Aaron Abernathy Monologues

What happens when the sounds of Lauryn Hill, Curtis Mayfield, Macy Gray, and Aloe Blacc are combined? Aaron Abernathy. The Cleveland-born soul singer and multi-instrumentalist rides the same neo-soul aesthetic of Anderson Paak, Son Little, and Childish Gambino, but Abernathy does what these artists do and more in his debut, Monologue. Weaving together traditional soul, R&B, and hints of gospel, the musician makes an album to be danced to or enjoyed in an intimate space with someone you love.

The album begins with the funky bass line and juke-joint piano lead of “Son of Larry.” The song slinks through its grooves with an intensity that part its composition and arrangement and part the passion with which Aaron Abernathy belts out the lyrics. “Son of Larry” washes perfectly into “Favorite Girl”–a track that has the same funk as the first track but colors it with hints of disco and samba beats. “Favorite Girl” spins with a flair that proves soul can always shift its aesthetics into new territory.

These two songs set the bar high for Monologue.
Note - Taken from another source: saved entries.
-- ==== Sys2Proof/Machine/Composition.lean ====
section
/-!
DEFINITION. Composition (spec 11): scans, swatches, the copy procedure, flips and drains, tiers, time-slicing of clusters, the
placement commands, the indirect window.
-/
namespace Sys2Proof
namespace Machine

/-! ### Units -/

/-- Number that stands for segment i as a unit of a copy. -/
def segUnit (i : Nat) : Nat := 2 ^ 32 + i

/-- The slice of a table or sequence. -/
def ownerOf (h : Nat) : Nat := h / 2 ^ 26

/-- Extents of a table. -/
def State.extentCount (s : State) (h : Nat) : Nat :=
  match smGet s.tbl h with | some t => ceilDiv t.rows (max 1 (s.rowShape h).2) | none => 0

/-- Where a unit lies at its handle's epoch, as tier, LOC and home; none for a unit that does not exist. -/
def State.unitAt (s : State) (h u : Nat) : Option UnitPlace :=
  match smGet s.tbl h with
  | some _ =>
    if u ≥ 2 ^ 32 then
      if (s.segIndices h).contains (u - 2 ^ 32) then
        let t := pickSlot (smGetD s.cmp.seg (u - 2 ^ 32) 0) (s.epoch h)
        some { tier := t.tier, loc := t.loc, home := t.home }
      else none
    else (s.extentPlace h u (s.epoch h)).map (fun p => { tier := p.tier, loc := p.addr / 0x10000, home := p.home })
  | none => (s.runPlace h u (s.epoch (s.dirHandle h))).map (fun p => { tier := p.tier, loc := p.addr / 0x10000, home := p.home })

/-- HEAT of a unit (a segment's: the sum over its extents). -/
def State.unitHeat (s : State) (h u : Nat) : Nat :=
  match smGet s.tbl h with
  | some _ =>
    if u ≥ 2 ^ 32 then
      let g := smGetD s.cmp.seg (u - 2 ^ 32) 0
      ((List.range (eGet g 0x16 2)).map (fun i => s.extHeat (s.homeOf ((pickSlot g (s.epoch h)).home % 64) i / 384) (excKey h (eGet g 0x18 4 + i)))).sum
    else match s.unitAt h u with | some p => s.extHeat (p.home / 384) (excKey h u) | none => 0
  | none => match s.unitAt h u with | some p => s.runHeat (p.home / 384) (runKey h u) | none => 0

/-- The FLAGS byte of a unit's own map entry. -/
def State.unitFlags (s : State) (h u : Nat) : Nat :=
  if (smGet s.tbl h).isSome then
    (if u ≥ 2 ^ 32 then eGet (smGetD s.cmp.seg (u - 2 ^ 32) 0) 0x15 1 else eGet (smGetD s.cmp.exc (excKey h u) 0) 0x15 1)
  else eGet (smGetD s.cmp.run (runKey h u) 0) 0x15 1

/-- Changes a unit's own map entry. -/
def State.onEntry (s : State) (h u : Nat) (f : Nat → Nat) : State :=
  let c := s.cmp
  if (smGet s.tbl h).isSome then
    if u ≥ 2 ^ 32 then
      (match smGet c.seg (u - 2 ^ 32) with
       | some e => { s with cmp := { c with seg := smSet c.seg (u - 2 ^ 32) (f e) } }
       | none => s)
    else match smGet c.exc (excKey h u) with
      | some e => { s with cmp := { c with exc := smSet c.exc (excKey h u) (f e) } }
      | none => s
  else match smGet c.run (runKey h u) with
    | some e => s.putRun (runKey h u) (f e)
    | none => s

/-- Is a unit MOVING: a copy holds it, or its entry's flag says that its flip's drain has not ended? -/
def State.unitMoving (s : State) (h u : Nat) : Bool :=
  s.cmp.copies.any (fun c => (s.copyHolds c h u).isSome) || bit (s.unitFlags h u) 1

/-- Does a handle await the drain of a flip? -/
def State.draining (s : State) (h : Nat) : Bool := s.cmp.drains.any (fun d => d.handle == s.dirHandle h)

/-! ### Flips and drains, R274, R275 -/

/-- A slot with DEFAULT tier. -/
def defaultSlot (swidx : Nat) : Nat := slotVal { tier := 3, home := 0, loc := 0, swidx := swidx }

/-- Step 1 and 2 of a flip for one handle: entries take their new slots, the epoch moves on, the drain begins. -/
def State.flip (s : State) (h : Nat) (units : List (Nat × Nat × Nat)) (freed : List Nat) : State :=
  let dh := s.dirHandle h
  let e := (s.epoch dh + 1) % 65536
  let s := units.foldl (fun s (u : Nat × Nat × Nat) => s.onEntry u.1 u.2.1 (fun m =>
    eSet (eSet (eSet m 8 8 (eGet m 0 8)) 0 8 u.2.2) 0x10 2 e)) s
  let s := s.setDir dh (fun d => eSet (eSet d 6 2 e) 5 1 (putBits (eGet d 5 1) 2 2 1))
  let keys := fun (p : Nat × Nat × Nat → Bool) (f : Nat × Nat × Nat → Nat) => (units.filter p).map f
  let isT := fun (u : Nat × Nat × Nat) => (smGet s.tbl u.1).isSome
  let d : Drain :=
    { handle := dh, epoch := e,
      segs := keys (fun u => isT u && decide (u.2.1 ≥ 2 ^ 32)) (fun u => u.2.1 - 2 ^ 32),
      excs := keys (fun u => isT u && decide (u.2.1 < 2 ^ 32)) (fun u => excKey u.1 u.2.1),
      runs := keys (fun u => !isT u) (fun u => runKey u.1 u.2.1), freed := freed }
  { s with cmp := { s.cmp with drains := s.cmp.drains ++ [d] } }

/-- Is a work item that names a handle, stamped below its current epoch, not yet complete (R274)? -/
def State.oldWork (s : State) (h e : Nat) : Bool := s.works.any (fun w => w.2.names h && w.2.stage != 0 && w.2.stamp != e)

/-- Swatch records that no slot names are free. -/
def State.dropSwatches (s : State) : State :=
  let used := s.cmp.exc.flatMap (fun e =>
    let p := match s.extentPlace (e.1 / 2 ^ 24) (e.1 % 2 ^ 24) (s.epoch (e.1 / 2 ^ 24)) with | some w => w.home / 384 | none => 0
    ([slotOf (eGet e.2 0 8), slotOf (eGet e.2 8 8)].filter (fun t => t.swidx != 0)).map (fun t => p * 8192 + t.swidx - 1))
  let coming := s.cmp.copies.filterMap (fun c => c.swatch.map (fun w => c.dst.home / 384 * 8192 + w.1 - 1))
  { s with cmp := { s.cmp with swatch := s.cmp.swatch.filter (fun w => used.contains w.1 || coming.contains w.1) } }

/-- The swatches of these extents of a table are flipped off, in one flip. -/
def State.offFlip (s : State) (h : Nat) (xs : List Nat) : State :=
  let us := xs.filterMap (fun x =>
    let t := slotOf (eGet (smGetD s.cmp.exc (excKey h x) 0) 0 8)
    if t.swidx = 0 then none else some (h, x, slotVal { t with swidx := 0 }))
  if us.isEmpty then s else s.flip h us []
And Aaron Abernathy continues to raise it as the record spins. Monologue follows in the footsteps of great soul revival albums (think The Miseducation of Lauryn Hillchannel ORANGE, etc.). Meshing spoken interludes with lush instrumental arrangements topped with Abernathy’s vocal warmth, the album is one that perfectly balances its saccharine moments with grind-inducing dance floor hits.

One of the latter is “Pretty Kind.” Fuzzed out psych-soul guitars grind in the background as the bass sits forward in the mix–dragging the song around with its syncopation. “Pretty Kind” is one of those rare moments in music when a song comes together perfectly. From Abernathy’s sweeping and catchy vocal melodies to the start-and-stop percussion, from the backing harmonies to the minimalist samples, the track hits its marks and then some.

But Monologue isn’t all upbeat soul. The album has its share of ballads and slower mood music, giving the album a variety of tones. The slower songs on the album show Abernathy at more vulnerable moments than his faster tracks. This vulnerability, while understated, does well to shape the feel of Monologue. It’s what has been missing from the majority of neo-soul hitting the record shelves these days. While these other artists eschewed showing pain, Aaron Abernathy embraces it and so gives his debut a nuance, an uncommon complexity.

One of these songs that shows vulnerability begins to wrap up the record. “Ab Is Gone,” the album’s penultimate track, is a lush strings and cooed harmonies give Abernathy the perfect base to diffuse his stunning vocals into. The track is subtle and arresting in its beauty. If you’re looking for what soul and funk sounds like in the 21st century, look no further than Aaron Abernathy’s Monologue.